▸ **Problem to solve**: In the entries below, find the line with "(s.each q.2 (fun" and the line with "if a != 0 && (s.axisSt". Print those two and everything between them exactly, and nothing else.

▸ **Available records**:
....

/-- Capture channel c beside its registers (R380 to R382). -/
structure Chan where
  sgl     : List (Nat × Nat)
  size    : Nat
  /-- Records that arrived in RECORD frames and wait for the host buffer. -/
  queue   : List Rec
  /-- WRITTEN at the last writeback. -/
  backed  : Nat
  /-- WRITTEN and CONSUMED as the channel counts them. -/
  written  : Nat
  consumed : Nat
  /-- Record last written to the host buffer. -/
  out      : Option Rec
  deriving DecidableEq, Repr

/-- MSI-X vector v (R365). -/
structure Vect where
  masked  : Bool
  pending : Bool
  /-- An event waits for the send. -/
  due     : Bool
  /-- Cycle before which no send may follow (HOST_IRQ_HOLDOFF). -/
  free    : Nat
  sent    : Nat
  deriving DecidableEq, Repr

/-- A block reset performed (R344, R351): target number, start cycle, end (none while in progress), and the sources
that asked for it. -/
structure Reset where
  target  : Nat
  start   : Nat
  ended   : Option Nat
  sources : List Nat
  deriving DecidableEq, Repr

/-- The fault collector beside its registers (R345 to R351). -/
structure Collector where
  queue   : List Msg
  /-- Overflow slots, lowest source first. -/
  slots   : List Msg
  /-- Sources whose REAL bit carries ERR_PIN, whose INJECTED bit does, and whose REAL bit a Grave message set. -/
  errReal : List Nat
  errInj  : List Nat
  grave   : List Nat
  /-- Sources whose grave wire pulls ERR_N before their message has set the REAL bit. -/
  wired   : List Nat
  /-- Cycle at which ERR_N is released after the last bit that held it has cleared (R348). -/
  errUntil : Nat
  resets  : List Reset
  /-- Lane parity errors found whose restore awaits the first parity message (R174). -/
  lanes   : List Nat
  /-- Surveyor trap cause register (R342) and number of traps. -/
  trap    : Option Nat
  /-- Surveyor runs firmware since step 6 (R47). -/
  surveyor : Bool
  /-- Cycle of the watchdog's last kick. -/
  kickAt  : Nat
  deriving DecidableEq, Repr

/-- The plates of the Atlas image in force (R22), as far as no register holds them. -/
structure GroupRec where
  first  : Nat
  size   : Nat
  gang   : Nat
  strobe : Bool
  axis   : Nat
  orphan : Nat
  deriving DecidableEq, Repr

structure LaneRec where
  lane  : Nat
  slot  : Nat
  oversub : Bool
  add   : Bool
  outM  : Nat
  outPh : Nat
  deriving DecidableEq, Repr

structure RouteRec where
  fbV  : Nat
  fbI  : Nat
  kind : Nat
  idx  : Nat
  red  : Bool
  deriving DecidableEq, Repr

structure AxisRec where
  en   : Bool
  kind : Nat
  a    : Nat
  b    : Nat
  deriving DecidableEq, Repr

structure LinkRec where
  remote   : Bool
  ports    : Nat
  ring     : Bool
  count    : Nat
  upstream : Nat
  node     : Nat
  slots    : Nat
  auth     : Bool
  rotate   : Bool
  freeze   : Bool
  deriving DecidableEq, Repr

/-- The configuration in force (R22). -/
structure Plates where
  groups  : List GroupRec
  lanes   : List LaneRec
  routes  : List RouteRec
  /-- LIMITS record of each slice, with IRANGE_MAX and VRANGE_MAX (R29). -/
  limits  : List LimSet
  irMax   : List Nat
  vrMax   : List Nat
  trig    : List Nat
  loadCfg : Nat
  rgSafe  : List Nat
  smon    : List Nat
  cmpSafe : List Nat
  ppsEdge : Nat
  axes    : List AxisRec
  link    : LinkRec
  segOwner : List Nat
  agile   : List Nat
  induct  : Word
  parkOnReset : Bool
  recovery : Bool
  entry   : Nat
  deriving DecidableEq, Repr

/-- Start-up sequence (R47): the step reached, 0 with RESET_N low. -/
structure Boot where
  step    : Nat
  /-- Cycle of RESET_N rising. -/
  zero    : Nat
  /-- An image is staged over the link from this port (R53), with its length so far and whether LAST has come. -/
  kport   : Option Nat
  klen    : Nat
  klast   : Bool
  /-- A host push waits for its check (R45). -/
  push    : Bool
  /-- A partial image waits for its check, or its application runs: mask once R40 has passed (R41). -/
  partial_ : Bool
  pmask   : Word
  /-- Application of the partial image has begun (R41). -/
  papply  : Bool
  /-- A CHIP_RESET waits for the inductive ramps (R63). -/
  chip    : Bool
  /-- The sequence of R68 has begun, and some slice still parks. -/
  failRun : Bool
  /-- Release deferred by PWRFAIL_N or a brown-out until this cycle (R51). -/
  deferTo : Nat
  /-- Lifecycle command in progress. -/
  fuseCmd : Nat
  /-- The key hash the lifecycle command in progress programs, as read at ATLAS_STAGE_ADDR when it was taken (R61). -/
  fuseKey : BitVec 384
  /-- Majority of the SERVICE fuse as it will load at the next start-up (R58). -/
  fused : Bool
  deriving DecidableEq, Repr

....

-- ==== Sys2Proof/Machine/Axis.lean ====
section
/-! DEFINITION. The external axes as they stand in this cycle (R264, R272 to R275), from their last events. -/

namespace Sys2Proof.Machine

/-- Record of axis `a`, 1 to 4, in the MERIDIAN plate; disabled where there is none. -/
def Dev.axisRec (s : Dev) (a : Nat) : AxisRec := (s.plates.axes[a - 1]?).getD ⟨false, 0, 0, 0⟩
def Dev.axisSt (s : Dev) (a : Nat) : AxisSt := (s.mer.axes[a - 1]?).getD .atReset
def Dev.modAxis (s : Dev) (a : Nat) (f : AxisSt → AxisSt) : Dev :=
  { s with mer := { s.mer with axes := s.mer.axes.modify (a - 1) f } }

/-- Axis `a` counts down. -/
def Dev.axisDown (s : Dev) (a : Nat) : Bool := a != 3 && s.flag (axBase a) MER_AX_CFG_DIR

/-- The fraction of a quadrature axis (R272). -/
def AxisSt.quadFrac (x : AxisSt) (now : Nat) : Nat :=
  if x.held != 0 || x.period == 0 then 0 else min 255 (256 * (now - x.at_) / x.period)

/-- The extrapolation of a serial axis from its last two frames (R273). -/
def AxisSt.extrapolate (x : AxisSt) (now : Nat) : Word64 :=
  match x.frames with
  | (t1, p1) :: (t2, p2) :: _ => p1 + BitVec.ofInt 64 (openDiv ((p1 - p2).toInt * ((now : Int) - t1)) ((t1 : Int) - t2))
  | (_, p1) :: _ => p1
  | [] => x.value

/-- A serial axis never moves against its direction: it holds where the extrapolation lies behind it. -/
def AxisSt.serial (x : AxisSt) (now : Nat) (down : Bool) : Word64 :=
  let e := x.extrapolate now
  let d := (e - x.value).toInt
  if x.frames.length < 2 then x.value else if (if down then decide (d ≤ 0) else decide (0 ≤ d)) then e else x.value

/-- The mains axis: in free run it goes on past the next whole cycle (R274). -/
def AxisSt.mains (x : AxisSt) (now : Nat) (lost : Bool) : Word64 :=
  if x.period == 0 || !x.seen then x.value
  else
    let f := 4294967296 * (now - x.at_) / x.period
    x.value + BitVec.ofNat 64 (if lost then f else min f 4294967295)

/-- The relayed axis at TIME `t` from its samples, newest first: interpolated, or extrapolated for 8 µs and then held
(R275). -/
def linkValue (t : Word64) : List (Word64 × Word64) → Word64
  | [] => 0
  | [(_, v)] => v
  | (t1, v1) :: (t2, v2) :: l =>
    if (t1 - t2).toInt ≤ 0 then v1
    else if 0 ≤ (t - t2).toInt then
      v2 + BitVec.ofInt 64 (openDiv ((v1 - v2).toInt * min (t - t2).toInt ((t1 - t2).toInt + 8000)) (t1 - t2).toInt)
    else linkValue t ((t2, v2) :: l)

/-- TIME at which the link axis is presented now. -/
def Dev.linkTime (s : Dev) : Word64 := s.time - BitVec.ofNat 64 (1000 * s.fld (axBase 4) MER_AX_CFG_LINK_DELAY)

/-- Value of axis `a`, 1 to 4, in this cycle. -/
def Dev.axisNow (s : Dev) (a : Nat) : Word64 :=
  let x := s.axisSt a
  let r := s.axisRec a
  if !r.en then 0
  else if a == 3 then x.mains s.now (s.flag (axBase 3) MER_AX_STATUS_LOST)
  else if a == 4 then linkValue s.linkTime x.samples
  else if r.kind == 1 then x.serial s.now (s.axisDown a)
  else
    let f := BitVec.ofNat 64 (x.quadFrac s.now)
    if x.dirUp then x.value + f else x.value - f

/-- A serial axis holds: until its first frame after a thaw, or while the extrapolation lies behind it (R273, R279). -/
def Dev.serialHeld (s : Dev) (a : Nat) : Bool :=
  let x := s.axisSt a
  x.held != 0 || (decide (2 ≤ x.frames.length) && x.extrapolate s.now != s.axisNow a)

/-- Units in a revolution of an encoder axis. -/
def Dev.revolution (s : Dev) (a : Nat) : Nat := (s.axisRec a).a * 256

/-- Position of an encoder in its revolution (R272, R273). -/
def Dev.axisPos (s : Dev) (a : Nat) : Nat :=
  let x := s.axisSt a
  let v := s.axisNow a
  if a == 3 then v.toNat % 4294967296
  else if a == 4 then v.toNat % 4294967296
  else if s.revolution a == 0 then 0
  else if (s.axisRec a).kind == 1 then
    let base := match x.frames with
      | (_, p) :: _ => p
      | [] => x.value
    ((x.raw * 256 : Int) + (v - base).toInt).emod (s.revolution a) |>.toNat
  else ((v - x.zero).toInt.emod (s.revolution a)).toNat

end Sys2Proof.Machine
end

....

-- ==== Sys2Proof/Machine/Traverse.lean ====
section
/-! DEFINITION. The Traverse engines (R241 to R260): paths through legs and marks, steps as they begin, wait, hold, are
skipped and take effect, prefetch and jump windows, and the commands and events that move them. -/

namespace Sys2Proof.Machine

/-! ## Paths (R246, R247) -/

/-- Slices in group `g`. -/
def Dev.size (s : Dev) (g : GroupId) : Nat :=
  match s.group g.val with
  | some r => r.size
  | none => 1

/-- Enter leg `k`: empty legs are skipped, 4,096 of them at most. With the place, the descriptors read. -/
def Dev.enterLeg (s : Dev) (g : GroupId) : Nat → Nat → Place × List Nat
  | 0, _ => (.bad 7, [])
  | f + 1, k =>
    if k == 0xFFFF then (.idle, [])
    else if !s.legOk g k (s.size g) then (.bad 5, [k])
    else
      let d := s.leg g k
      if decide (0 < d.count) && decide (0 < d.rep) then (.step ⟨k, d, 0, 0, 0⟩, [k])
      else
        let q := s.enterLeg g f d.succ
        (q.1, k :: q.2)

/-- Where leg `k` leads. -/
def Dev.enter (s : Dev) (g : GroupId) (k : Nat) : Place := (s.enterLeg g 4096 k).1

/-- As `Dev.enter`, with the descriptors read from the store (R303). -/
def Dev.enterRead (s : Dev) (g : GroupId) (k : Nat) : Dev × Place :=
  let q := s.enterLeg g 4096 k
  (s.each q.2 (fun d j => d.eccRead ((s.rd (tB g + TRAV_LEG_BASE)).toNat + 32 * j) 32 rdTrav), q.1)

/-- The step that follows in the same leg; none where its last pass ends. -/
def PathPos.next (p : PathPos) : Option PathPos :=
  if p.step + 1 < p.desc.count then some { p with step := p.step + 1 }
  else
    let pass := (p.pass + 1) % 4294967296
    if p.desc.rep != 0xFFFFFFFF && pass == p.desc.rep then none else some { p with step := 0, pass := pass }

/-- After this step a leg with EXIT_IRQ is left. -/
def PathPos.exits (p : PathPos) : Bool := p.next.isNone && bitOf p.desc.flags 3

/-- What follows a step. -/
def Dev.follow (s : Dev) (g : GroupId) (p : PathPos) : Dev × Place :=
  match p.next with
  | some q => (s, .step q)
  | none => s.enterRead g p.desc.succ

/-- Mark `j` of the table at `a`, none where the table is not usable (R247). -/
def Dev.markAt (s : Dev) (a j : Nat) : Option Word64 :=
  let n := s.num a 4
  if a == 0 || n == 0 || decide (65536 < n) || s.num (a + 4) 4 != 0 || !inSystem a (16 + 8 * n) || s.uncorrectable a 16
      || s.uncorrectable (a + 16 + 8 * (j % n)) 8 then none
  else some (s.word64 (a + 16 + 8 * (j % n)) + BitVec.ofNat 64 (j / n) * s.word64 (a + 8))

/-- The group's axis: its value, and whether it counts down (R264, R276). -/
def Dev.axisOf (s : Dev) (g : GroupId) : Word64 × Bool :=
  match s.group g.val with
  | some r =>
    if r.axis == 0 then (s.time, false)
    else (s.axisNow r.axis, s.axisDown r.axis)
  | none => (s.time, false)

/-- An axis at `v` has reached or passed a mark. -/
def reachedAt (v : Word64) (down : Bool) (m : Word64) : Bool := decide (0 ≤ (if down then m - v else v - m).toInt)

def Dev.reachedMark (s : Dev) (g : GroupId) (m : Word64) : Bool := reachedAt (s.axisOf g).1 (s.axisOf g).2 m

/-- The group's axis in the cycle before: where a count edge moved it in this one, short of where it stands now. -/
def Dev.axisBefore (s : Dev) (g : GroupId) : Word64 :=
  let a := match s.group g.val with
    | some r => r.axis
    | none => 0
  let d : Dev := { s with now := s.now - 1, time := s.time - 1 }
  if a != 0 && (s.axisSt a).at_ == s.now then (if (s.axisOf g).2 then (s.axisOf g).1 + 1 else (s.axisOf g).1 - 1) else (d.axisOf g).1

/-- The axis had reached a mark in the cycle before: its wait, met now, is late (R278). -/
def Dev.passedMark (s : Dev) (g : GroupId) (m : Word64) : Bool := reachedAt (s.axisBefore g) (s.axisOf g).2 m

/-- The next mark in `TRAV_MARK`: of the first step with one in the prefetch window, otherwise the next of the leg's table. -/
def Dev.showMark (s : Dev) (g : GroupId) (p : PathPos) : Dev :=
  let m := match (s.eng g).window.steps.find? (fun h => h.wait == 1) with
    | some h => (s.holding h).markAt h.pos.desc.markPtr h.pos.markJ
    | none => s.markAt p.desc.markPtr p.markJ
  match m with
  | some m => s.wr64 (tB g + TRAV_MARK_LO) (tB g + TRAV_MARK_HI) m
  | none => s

....

▸ **Task answer**:
  (s.each q.2 (fun d j => d.eccRead ((s.rd (tB g + TRAV_LEG_BASE)).toNat + 32 * j) 32 rdTrav), q.1)

/-- The step that follows in the same leg; none where its last pass ends. -/
def PathPos.next (p : PathPos) : Option PathPos :=
  if p.step + 1 < p.desc.count then some { p with step := p.step + 1 }
  else
    let pass := (p.pass + 1) % 4294967296
    if p.desc.rep != 0xFFFFFFFF && pass == p.desc.rep then none else some { p with step := 0, pass := pass }

/-- After this step a leg with EXIT_IRQ is left. -/
def PathPos.exits (p : PathPos) : Bool := p.next.isNone && bitOf p.desc.flags 3

/-- What follows a step. -/
def Dev.follow (s : Dev) (g : GroupId) (p : PathPos) : Dev × Place :=
  match p.next with
  | some q => (s, .step q)
  | none => s.enterRead g p.desc.succ

/-- Mark `j` of the table at `a`, none where the table is not usable (R247). -/
def Dev.markAt (s : Dev) (a j : Nat) : Option Word64 :=
  let n := s.num a 4
  if a == 0 || n == 0 || decide (65536 < n) || s.num (a + 4) 4 != 0 || !inSystem a (16 + 8 * n) || s.uncorrectable a 16
      || s.uncorrectable (a + 16 + 8 * (j % n)) 8 then none
  else some (s.word64 (a + 16 + 8 * (j % n)) + BitVec.ofNat 64 (j / n) * s.word64 (a + 8))

/-- The group's axis: its value, and whether it counts down (R264, R276). -/
def Dev.axisOf (s : Dev) (g : GroupId) : Word64 × Bool :=
  match s.group g.val with
  | some r =>
    if r.axis == 0 then (s.time, false)
    else (s.axisNow r.axis, s.axisDown r.axis)
  | none => (s.time, false)

/-- An axis at `v` has reached or passed a mark. -/
def reachedAt (v : Word64) (down : Bool) (m : Word64) : Bool := decide (0 ≤ (if down then m - v else v - m).toInt)

def Dev.reachedMark (s : Dev) (g : GroupId) (m : Word64) : Bool := reachedAt (s.axisOf g).1 (s.axisOf g).2 m

/-- The group's axis in the cycle before: where a count edge moved it in this one, short of where it stands now. -/
def Dev.axisBefore (s : Dev) (g : GroupId) : Word64 :=
  let a := match s.group g.val with
    | some r => r.axis
    | none => 0
  let d : Dev := { s with now := s.now - 1, time := s.time - 1 }
  if a != 0 && (s.axisSt a).at_ == s.now then (if (s.axisOf g).2 then (s.axisOf g).1 + 1 else (s.axisOf g).1 - 1) else (d.axisOf g).1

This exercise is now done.